Dr Larry Crump
Most social systems, and many situations, operate within a chronological order that includes a beginning, a middle and an end. Substantial research has considered this temporal paradigm but surprisingly, few studies have focused specifically on the end game. I. William Zartman (Professor Emeritus, School of Advanced International Studies, Johns Hopkins University), led a group of fifteen negotiation scholars to Cetinje Montenegro, supported by UNDP funding, to study this question in 2015. The Montenegro Workshop produced a manuscript that will be published later this year by Cambridge University Press. This GAI seminar will present a chapter from this book that examines bilateral trade treaty negotiations involving five APEC member economies: Australia, Chile, Singapore, South Korea and the United States. Case study data and analysis supports the development of an inductive model of the end game, that may have relevance to many complex international negotiations. This seminar is jointly supported by the Griffith Asia Institute and the Department of International Business and Asian Studies (IBAS).

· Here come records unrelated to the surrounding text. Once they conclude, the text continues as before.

def stOk (t : MemTy) (sp : Space) (o : Order) : Bool :=
  (o == .rlx || o == .rel || o == .sc) && sp != .const && sp != .cell && t != .i8 && t != .i16

/-- The spaces of ATOM and RED but for xadd (R384). -/
def atomSp (sp : Space) : Bool := sp == .global || sp == .scratch || sp == .peer

def redOrd (o : Order) : Bool := o == .rlx || o == .rel || o == .sc

/-- The data register of a .b128 load is a direct v register that is a multiple of 4 (R385). -/
def ld128Ok (t : MemTy) (d : Dst) : Bool :=
  match t, d with
  | .b128, .v n => n % 4 == 0
  | .b128, _ => false
  | _, _ => true

def parseAtom (f : Fields) (k : IntTy → Nat → Space → Src → Order → Int → Instr) : Option Instr := do
  let sp ← space f.sp
  let o ← order6 f.od
  if atomSp sp then return k (← intTy4 f.ty) (← parseV f.d) sp (← parseReg f.a) o f.off16 else none

def parseRed (f : Fields) (k : IntTy → Src → Space → Src → Order → Int → Instr) : Option Instr := do
  let sp ← space f.sp
  let o ← order6 f.od
  if atomSp sp && redOrd o then return k (← intTy4 f.ty) (← parseRegImm f.d) sp (← parseReg f.a) o f.off16 else none

/-- MEMOP (R402) in format C. -/
def parseMemop (f : Fields) : Option Instr := do
  let r ← parseS f.d
  let sl ← parseNum 128 f.cslot
  zero f.cmask; zero f.low16
  match f.cmode with
  | 0 => zero f.ty; return .memopFill f.g r sl
  | 1 => return .memopAxpy f.g (← memopTy f.ty) r sl
  | 2 => return .memopAdd f.g (← memopTy f.ty) r sl
  | 3 => return .memopMul f.g (← memopTy f.ty) r sl
  | 4 => return .memopReduce f.g (← bit01 f.ty) r sl
  | _ => none

def row7 (f : Fields) : Nat → Option Instr
  | 0 => do
    let t ← memTy f.ty
    let sp ← space f.sp
    let o ← order4 (f.od % 4)
    let c ← cacheOp (f.od / 4)
    let d ← parseVDst f.d
    if ldOk t sp o c && ld128Ok t d then return .ld f.g t d sp (← parseReg f.a) o c f.off16 else none
  | 1 => do
    let t ← memTy f.ty
    let sp ← space f.sp
    let o ← order4 f.od
    if stOk t sp o then return .st f.g t (← parseRegImm f.d) sp (← parseReg f.a) o f.off16 else none
  | 2 => do
    let sp ← space f.sp
    let o ← order4 (f.od % 4)
    let c ← cacheOp (f.od / 4)
    if (sp == .global || sp == .const) && (o == .rlx || o == .acq) then
      return .ldc f.g (← parseNum 5 f.ty) (← parseS f.d) sp (.s (← parseS f.a)) o c f.off16
    else none
  | 3 => do
    zero f.ty; zero f.d
    let sp ← space f.sp
    let o ← order4 (f.od % 4)
    let c ← cacheOp (f.od / 4)
    if (sp == .global || sp == .const) && o == .rlx && (c == .normal || c == .stream) then
      return .pref f.g sp (← parseReg f.a) c f.off16
    else none
  | 4 => do
    zero f.ty; zero f.d
    let sp ← space f.sp
    let o ← order4 f.od
    if sp == .cell && (o == .rlx || o == .rel) then return .xclr f.g (← parseReg f.a) (o == .rel) f.off16 else none
  | 5 => parseMemop f
  | 6 => do
    let sc ← scope f.ty
    let o ← order6 f.od
    zero f.d; zero f.a; zero f.sp; zero (f.b % 16); zero f.c
    if o == .rlx then none else return .fence f.g sc o
  | 7 => do
    zero f.ty; zero f.d; zero f.cmask; zero f.cmode; zero f.low16
    return .flsig f.g (← slotOrNone f.cslot)
  | 8 => do
    only 3 f.ty; zero f.sp; zero f.od
    return .watch f.g (← parseNum 128 f.d) (← parseReg f.a) f.off16
  | 9 => do
    zero f.d; zero f.od
    let sp ← space f.sp
    if sp == .global || sp == .const then
      match f.ty with
      | 0 => return .cctlDrop f.g sp (← parseReg f.a) f.off16
      | 1 => return .cctlDrop4k f.g sp (← parseReg f.a) f.off16
      | 2 => return .cctlRenew f.g sp (← parseReg f.a) f.off16
      | _ => none
    else none
  | 10 => parseAtom f (.atomAdd f.g)
  | 11 => parseAtom f (.atomMin f.g)
  | 12 => parseAtom f (.atomMax f.g)
  | 13 => parseAtom f (.atomAnd f.g)
  | 14 => parseAtom f (.atomOr f.g)
  | 15 => parseAtom f (.atomXor f.g)
  | _ => none

def row8 (f : Fields) : Nat → Option Instr
  | 0 => parseAtom f (.atomExch f.g)
  | 1 => parseAtom f (.atomCas f.g)
  | 2 => do
    let sp ← space f.sp
    let o ← order6 f.od
    if atomSp sp then return .atomFadd f.g (← bit01 f.ty) (← parseV f.d) sp (← parseReg f.a) o f.off16 else none
  | 3 => do
    let sp ← space f.sp
    let o ← order6 f.od
    if sp == .cell then return .atomXadd f.g (← bit01 f.ty) (← parseV f.d) (← parseReg f.a) o f.off16 else none
  | 4 => parseRed f (.redAdd f.g)
  | 5 => parseRed f (.redMin f.g)
  | 6 => parseRed f (.redMax f.g)
  | 7 => parseRed f (.redAnd f.g)
  | 8 => parseRed f (.redOr f.g)
  | 9 => parseRed f (.redXor f.g)
  | 10 => do
    let sp ← space f.sp
    let o ← order6 f.od
    if atomSp sp && redOrd o then
      return .redFadd f.g (← bit01 f.ty) (← parseRegImm f.d) sp (← parseReg f.a) o f.off16
    else none
  | 11 => do
    let sp ← space f.sp
    let o ← order6 f.od
    if sp == .cell && redOrd o then
      return .redXadd f.g (← bit01 f.ty) (← parseRegImm f.d) (← parseReg f.a) o f.off16
    else none
  | _ => none

/-- The n operand of ARRIVE, present when ty bit 2 is set (R405). -/
def parseN (f : Fields) : Option (Option Src) :=
  if f.ty < 4 then (do zero f.c; return none) else (do return some (← parseSrc f.c))

def row9 (f : Fields) : Nat → Option Instr
  | 0 => do zero f.ty; zero f.b; zero f.c; return .binit f.g (← parseNum 128 f.d) (← parseSrc f.a)
  | 1 => do
    let n ← parseN f
    if f.ty / 2 % 2 = 0 then
      zero f.a; zero f.b
      return .arrive f.g (f.ty % 2 == 1) (← parseNum 128 f.d) n
    else
      zero f.d
      match f.b with
      | 1 => return .arriveAddress f.g (f.ty % 2 == 1) false (← parseSrc f.a) n
      | 2 => return .arriveAddress f.g (f.ty % 2 == 1) true (← parseSrc f.a) n
      | _ => none
  | 2 => do
    zero f.b; zero f.c
    match f.ty with
    | 0 => return .expectOnce f.g (← parseNum 128 f.d) (← parseSrc f.a)
    | 1 => return .expectEach f.g (← parseNum 128 f.d) (← parseSrc f.a)
    | _ => none
  | 3 => do
    zero f.c
    match f.ty with
    | 0 => zero f.b; return .btestPa f.g (← parseDst f.d) (← parseNum 128 f.a)
    | 1 => zero f.b; return .btestPb f.g (← parseDst f.d) (← parseNum 128 f.a)
    | 2 => zero f.b; return .btestAll f.g (← parseDst f.d) (← parseNum 128 f.a)
    | 3 => return .btestPassed f.g (← parseNum 12 f.d) (← parseNum 128 f.a) (← parseSrc f.b)
    | _ => none
  | 4 => do zero f.ty; zero f.a; zero f.b; zero f.c; return .binval f.g (← parseNum 128 f.d)
  | 5 => do
    zero f.ty; zero f.cmask; zero f.low16
    return .cpy f.g (← parseS f.d) (← parseNum 128 f.cslot) (← bit01 f.cmode)
  | 6 => do
    zero f.ty; zero f.low16; zero (f.cmode % 2)
    return .cpym f.g (← parseS f.d) (← parseNum 128 f.cslot) f.cmask (← bit01 (f.cmode / 2))
  | 7 => do
    zero f.ty; zero f.cmask; zero f.cmode; zero f.low16
    return .cpyr f.g (← parseS f.d) (← parseNum 128 f.cslot)
  | 8 => do
    zero f.ty; zero f.cmask; zero f.low16
    return .cpyg f.g (← parseS f.d) (← parseNum 128 f.cslot) (← bit01 f.cmode)
  | 9 => do
    zero f.ty; zero f.d; zero f.cmask; zero f.cmode; zero f.low16
    return .cpyx f.g (← parseNum 128 f.cslot)
  | _ => none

Larry Crump is a GAI member, Deputy Director of the APEC Study Centre at Griffith University, and teaches for IBAS (soon to be re-named the Department of Business Strategy and Innovation) within the Griffith Business School. Larry has spent the past fifteen-years studying international negotiation in three settings: multilateral (FAO, GATT-WTO, G20, UNFCCC), regional (APEC, European Union, Mercosur, Pacific Alliance, Union for the Mediterranean) and bilateral (free trade agreements involving many national governments) to develop knowledge of negotiation linkage theory, coalition theory, temporal theory, turning points theory, intractable conflict, national resilience, and negotiation strategy.